Do you hear the Lion roar? An account of the beginning of 1848 in Venice-Part I
Oh Venice! Venice! when thy marble walls
Are level with the waters, there shall be
A cry of nations o'er thy sunken halls,
A loud lament along the sweeping sea!
If I, a northern wanderer, weep for thee,
What should thy sons do?--anything but weep
And yet they only murmur in their sleep.
In contrast with their fathers--as the slime,
The dull green ooze of the receding deep,
Is with the dashing of the spring-tide foam
That drives the sailor shipless to his home,
Are they to those that were; and thus they creep,
Crouching and crab-like, through their sapping streets.
Oh! Agony-that centuries should reap
No mellower harvest! Thirteen hundred years
Of wealth and glory turn'd to dust and tears;
And every monument the stranger meets,
Church, palace, pillar, as a mourner greets;
And even the Lion all subdued appears,
And the harsh sound of the barbarian
With dull and daily dissonance, repeats
The echo of thy tyrant's voice along
The soft waves, once all musical to song
The lines above, borrowed by Lord Byron’s “Ode on Venice” (1819) can be regarded as a manifesto of what Venice had become in the eyes of Europe throughout the years of Hapsburg rule: the symbol of decadence. The streets, the canals, even its inhabitants seemed to visitors like husks, empty shells bearing little to no resemblance to the glorious past of “La Dominante”(1). One wonders what would have Byron written of that very Venice just nineteen yers later, when the winds of 1848 started to blow under the Lion’s wings. This “wind of change” was so strong that, as of the beginning of March 1848 Lieutenant-Marshal Ferdinand Zichy, commander of the fortress of Venice, estimated that he needed “fifteen thousand extra men to hope to hold the city”. Since the total forces under Radetzky in the whole of Lombardy-Venetia amounted to a nominal 80000 soldiers and that the Field Marshal deeply underestimated the dissatisfaction of the Lombard and Venetian people, Zychy only received a battalion of 1300 Grenzer (2).
To give Zychy some credit, the ethnic composition of the forces he commanded was not of the most promising: around 3000 of the Austrian soldiers in the city were Italian, and thus unreliable, and the Navy was to be considered “not Austrian, but fully Italian”. Finally, there was the Arsenal: the biggest arms and ammunition depot in the city, where around 1200 Venetians worked in a state “of open agitation” was the weakest spot in the Austrian defense in the whole of Lombardy-Venetia.

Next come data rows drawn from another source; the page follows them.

-- ==== Sys2Proof/Tests/Slice0.lean ====
section
/-! SUPPORT. Tests of one step each on small states, and a witness for the hypotheses of every statement. Expected values
are those of spec/95_test_vectors.md (the vector is named) or worked out by hand from the rule named; none was read off the
model. -/

namespace Sys2Proof.Tests

open Sys2Proof Sys2Proof.Machine

/-- The reset state changed by `f`, with the word `w` placed where the next cycle fetches. -/
def start (w : Word) (f : State → State) : State := (f State.reset).placeWord w

/-- What `q` reads from a next state; none where the outcome is no next state. -/
def after {α : Type} (o : Host.Outcome State Fault Refusal) (q : State → α) : Option α :=
  match o with
  | .next t => some (q t)
  | .fault _ => none
  | .refused _ => none

/-- The fault of an outcome, if it is one. -/
def faultOf (o : Host.Outcome State Fault Refusal) : Option Fault :=
  match o with
  | .fault f => some f
  | .next _ => none
  | .refused _ => none

/-- The parameters of a state changed. -/
def withConfig (s : State) (c : Config) : State := s.setEnv { s.env with config := c }

/-- `SHIFT_SOURCE = Y`, the other parameters at their defaults. -/
def shiftY : Config := { Config.specDefault with shiftSource := .y }

/-- `ADMIT_CLS_RND = false`. -/
def noClsRnd : Config := { Config.specDefault with admitClsRnd := false }

/-- `STRICT_EVEN_PC = true`. -/
def strictEven : Config := { Config.specDefault with strictEvenPc := true }

/-- `DRIVER_ON_ERROR = skip`. -/
def skipErrors : Config := { Config.specDefault with driverOnError := .skip }

/-- A state with `n` stack slots in use, slot `k` replaced. -/
def withStack (s : State) (n : Byte) (k : Nat) (h : k < 16) (v : Word) : State :=
  { s with sp := n, stack := s.stack.set k v h }

/-! ## Decoding: words written out bit by bit from the patterns of 30_encoding.md R55 -/

theorem test_decode_sys :
    decode 0b0000001001010000 = .ok (.sys 0x250) ∧ encode (.sys 0x250) = 0b0000001001010000 := by decide
theorem test_decode_cls :
    decode 0b0000000011100000 = .ok (.cls) ∧ encode (.cls) = 0b0000000011100000 := by decide
theorem test_decode_ret :
    decode 0b0000000011101110 = .ok (.ret) ∧ encode (.ret) = 0b0000000011101110 := by decide
theorem test_decode_jp :
    decode 0b0001001000110100 = .ok (.jp 0x234) ∧ encode (.jp 0x234) = 0b0001001000110100 := by decide
theorem test_decode_call :
    decode 0b0010001100000000 = .ok (.call 0x300) ∧ encode (.call 0x300) = 0b0010001100000000 := by decide
theorem test_decode_seImm :
    decode 0b0011101000000101 = .ok (.seImm 0xA 0x05) ∧ encode (.seImm 0xA 0x05) = 0b0011101000000101 := by decide
theorem test_decode_sneImm :
    decode 0b0100101000000101 = .ok (.sneImm 0xA 0x05) ∧ encode (.sneImm 0xA 0x05) = 0b0100101000000101 := by decide
theorem test_decode_seReg :
    decode 0b0101000100101111 = .ok (.seReg 1 2 0xF) ∧ encode (.seReg 1 2 0xF) = 0b0101000100101111 := by decide
theorem test_decode_ldImm :
    decode 0b0110101000101111 = .ok (.ldImm 0xA 0x2F) ∧ encode (.ldImm 0xA 0x2F) = 0b0110101000101111 := by decide
theorem test_decode_addImm :
    decode 0b0111001111111111 = .ok (.addImm 3 0xFF) ∧ encode (.addImm 3 0xFF) = 0b0111001111111111 := by decide
theorem test_decode_ldReg :
    decode 0b1000000100100000 = .ok (.ldReg 1 2) ∧ encode (.ldReg 1 2) = 0b1000000100100000 := by decide
theorem test_decode_orReg :
    decode 0b1000101010110001 = .ok (.orReg 0xA 0xB) ∧ encode (.orReg 0xA 0xB) = 0b1000101010110001 := by decide
theorem test_decode_andReg :
    decode 0b1000101010110010 = .ok (.andReg 0xA 0xB) ∧ encode (.andReg 0xA 0xB) = 0b1000101010110010 := by decide
theorem test_decode_xorReg :
    decode 0b1000101010110011 = .ok (.xorReg 0xA 0xB) ∧ encode (.xorReg 0xA 0xB) = 0b1000101010110011 := by decide
theorem test_decode_addReg :
    decode 0b1000000100100100 = .ok (.addReg 1 2) ∧ encode (.addReg 1 2) = 0b1000000100100100 := by decide
theorem test_decode_sub :
    decode 0b1000000100100101 = .ok (.sub 1 2) ∧ encode (.sub 1 2) = 0b1000000100100101 := by decide
theorem test_decode_shr :
    decode 0b1000000100100110 = .ok (.shr 1 2) ∧ encode (.shr 1 2) = 0b1000000100100110 := by decide
theorem test_decode_subn :
    decode 0b1000000100100111 = .ok (.subn 1 2) ∧ encode (.subn 1 2) = 0b1000000100100111 := by decide
theorem test_decode_shl :
    decode 0b1000000100101110 = .ok (.shl 1 2) ∧ encode (.shl 1 2) = 0b1000000100101110 := by decide
theorem test_decode_sneReg :
    decode 0b1001000100101011 = .ok (.sneReg 1 2 0xB) ∧ encode (.sneReg 1 2 0xB) = 0b1001000100101011 := by decide
theorem test_decode_ldI :
    decode 0b1010001011110000 = .ok (.ldI 0x2F0) ∧ encode (.ldI 0x2F0) = 0b1010001011110000 := by decide
theorem test_decode_jpV0 :
    decode 0b1011001100000000 = .ok (.jpV0 0x300) ∧ encode (.jpV0 0x300) = 0b1011001100000000 := by decide
theorem test_decode_rnd :
    decode 0b1100001100001111 = .ok (.rnd 3 0x0F) ∧ encode (.rnd 3 0x0F) = 0b1100001100001111 := by decide
theorem test_decode_drw :
    decode 0b1101000100100101 = .ok (.drw 1 2 5) ∧ encode (.drw 1 2 5) = 0b1101000100100101 := by decide
theorem test_decode_skp :
    decode 0b1110001110011110 = .ok (.skp 3) ∧ encode (.skp 3) = 0b1110001110011110 := by decide
theorem test_decode_sknp :
    decode 0b1110001110100001 = .ok (.sknp 3) ∧ encode (.sknp 3) = 0b1110001110100001 := by decide
theorem test_decode_ldVxDt :
    decode 0b1111010100000111 = .ok (.ldVxDt 5) ∧ encode (.ldVxDt 5) = 0b1111010100000111 := by decide
theorem test_decode_ldVxK :
    decode 0b1111001000001010 = .ok (.ldVxK 2) ∧ encode (.ldVxK 2) = 0b1111001000001010 := by decide
theorem test_decode_ldDtVx :
    decode 0b1111010100010101 = .ok (.ldDtVx 5) ∧ encode (.ldDtVx 5) = 0b1111010100010101 := by decide
theorem test_decode_ldStVx :
    decode 0b1111011000011000 = .ok (.ldStVx 6) ∧ encode (.ldStVx 6) = 0b1111011000011000 := by decide
theorem test_decode_addI :
    decode 0b1111001000011110 = .ok (.addI 2) ∧ encode (.addI 2) = 0b1111001000011110 := by decide
theorem test_decode_ldF :
    decode 0b1111001100101001 = .ok (.ldF 3) ∧ encode (.ldF 3) = 0b1111001100101001 := by decide
theorem test_decode_ldB :
    decode 0b1111010000110011 = .ok (.ldB 4) ∧ encode (.ldB 4) = 0b1111010000110011 := by decide
theorem test_decode_storeRegs :
    decode 0b1111001001010101 = .ok (.storeRegs 2) ∧ encode (.storeRegs 2) = 0b1111001001010101 := by decide
theorem test_decode_loadRegs :
    decode 0b1111000101100101 = .ok (.loadRegs 1) ∧ encode (.loadRegs 1) = 0b1111000101100101 := by decide

/-- The field extraction check of 95_test_vectors.md 2.7. -/
theorem test_fields_D7A5 : classOf 0xD7A5 = 0xD ∧ xOf 0xD7A5 = 7 ∧ yOf 0xD7A5 = 0xA ∧ nOf 0xD7A5 = 5 ∧ nnOf 0xD7A5 = 0xA5 ∧
    nnnOf 0xD7A5 = 0x7A5 := by decide

/-- E1, E3, E6: illegal words are rejected by name. -/
theorem test_decode_illegal : decode 0x8128 = .error (.class8 8) ∧ decode 0xE19F = .error (.classE 0x9F) ∧
    decode 0xF156 = .error (.classF 0x56) := by decide

/-- E9, E10, E12: only 00E0 and 00EE are taken out of SYS. -/
theorem test_decode_sys_neighbours : decode 0x00E1 = .ok (.sys 0x0E1) ∧ decode 0x00EF = .ok (.sys 0x0EF) ∧
    decode 0x0000 = .ok (.sys 0) := by decide

/-- Decoding from bytes: high byte first, the rest kept, one byte is no instruction (R33, R50). -/
theorem test_decodeBytes : decodeBytes [0x12, 0x34, 0x56] = .ok (.jp 0x234, [0x56]) ∧
    decodeBytes [0x12] = .error .truncated := by decide

theorem test_decodeTableWord : decodeTableWord 16 0xA2F0 = some (.ldI 0x2F0) ∧ decodeTableWord 16 0x8128 = none := by decide

/-! ## WellFormed: the ill-formed terms, each refused (R56) -/

theorem test_wf_refuses_sys_of_cls : Instr.wf (.sys 0x0E0) = false := by decide
theorem test_wf_refuses_sys_of_ret : Instr.wf (.sys 0x0EE) = false := by decide
theorem test_wf_admits_sys_neighbour : Instr.wf (.sys 0x0EF) = true := by decide

/-! ## One step per test -/

/-- A1. -/
theorem test_ldImm :
    after (step (start 0x6A2F id))
      (fun t => (t.reg 0xA, t.pc)) = some (0x2F, 0x0202) := by decide

/-- C19, an odd `pc` at the top of memory. -/
theorem test_ldImm_wraps_fetch :
    after (step (start 0x6005 (fun s => s.setPc 0x0FFF)))
      (fun t => (t.reg 0, t.pc)) = some (0x05, 0x1001) := by decide

/-- A3. -/
theorem test_addImm_wraps :
    after (step (start 0x73FF (fun s => (s.setReg 3 2).setReg 0xF 1)))
      (fun t => (t.reg 3, t.reg 0xF, t.pc)) = some (1, 1, 0x0202) := by decide

/-- A5. -/
theorem test_addImm_VF :
    after (step (start 0x7F02 (fun s => s.setReg 0xF 0xFF)))
      (fun t => (t.reg 0xF, t.pc)) = some (1, 0x0202) := by decide

/-- A6. -/
theorem test_ldReg :
    after (step (start 0x8120 (fun s => s.setReg 2 0x77)))
      (fun t => (t.reg 1, t.reg 2)) = some (0x77, 0x77) := by decide

/-- A7. -/
theorem test_orReg :
    after (step (start 0x8AB1 (fun s => ((s.setReg 0xA 0x0F).setReg 0xB 0xF0).setReg 0xF 1)))
      (fun t => (t.reg 0xA, t.reg 0xF)) = some (0xFF, 1) := by decide

/-- A8. -/
theorem test_andReg :
    after (step (start 0x8AB2 (fun s => ((s.setReg 0xA 0x3C).setReg 0xB 0x0F).setReg 0xF 1)))
      (fun t => (t.reg 0xA, t.reg 0xF)) = some (0x0C, 1) := by decide

/-- A9. -/
theorem test_xorReg :
    after (step (start 0x8AB3 (fun s => ((s.setReg 0xA 0xFF).setReg 0xB 0x0F).setReg 0xF 1)))
      (fun t => (t.reg 0xA, t.reg 0xF)) = some (0xF0, 1) := by decide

And yet, the beginning of the Venetian revolution was a pacific one, in the fashion of the “ “legal agitation” promoted by Daniele Manin and Niccolò Tommaseo. What was the main act of such “disobedience”? A formal request to create a commission to “assess the reasons of the people’s discontent, find solutions to them, and finally, let the government know the needs and the desires of the populace”. The Venetian nobility, chiefly Alvise Francesco Mocenigo (3) and Giovanni Francesco Avesani (4), was no stranger to such demands, nor opposed them.
However, the Austrian response was not a receptive one: Manin and Tommaseo were arrested on January 18th, and this act alone was the death call for the attempted “revolution within the law”. The government response, coupled with news of the concession of Constitutions from the other Italian States sparked cries of “Viva San Marco” “Viva Pio IX”; the walls became dotted with writings of “Morte ai Tedeschi” (“Death to the Germans) and a flourishing of tricolor flags (heralding briefly even from the Tower Bell in San Marco’s square) and cockades all over the city. Gala events such as concerts at the Teatro la Fenice, or gatherings of “ladies and knights” at the many cafés in Piazza San Marco became occasions of manifestations of open joy for this desire of liberty and dissent for the lack of governmental response to it.
The common people in Venice did not stay idle, either: on March 20th, over 5000 (10000 according to Pálffy, but fear multiplies the number of enemies) people went on the streets to publicly ask for the liberation of Manin and Tommaseo. Liberated nearly on the spot by the Governor, the two were taken in triumph to Piazza San Marco, where Manin held a memorable speech to the crowd, in which the calls for calm and moderation were drowned by the final sentence: “There are, however, solemn times and cases, signaled by the Providence, in which insurrection is no right, but duty”. (5)
The people of Venice dutifully obliged.
Footnotes
- “The Dominant”, one of the nicknames the Republic of Venice (this particular one to be shared with the Republic of Genoa)
- Frontier soldier of Croatian ethnicity of the Austrian Empire
- Venetian patrician, of liberal leanings, son-in-law of Austrian Governor Johan B. Spaur
- Originally from Verona, one the best lawyers in Venice, and Italian patriot of moderate leanings
- This, as basically all this chapter, is OTL.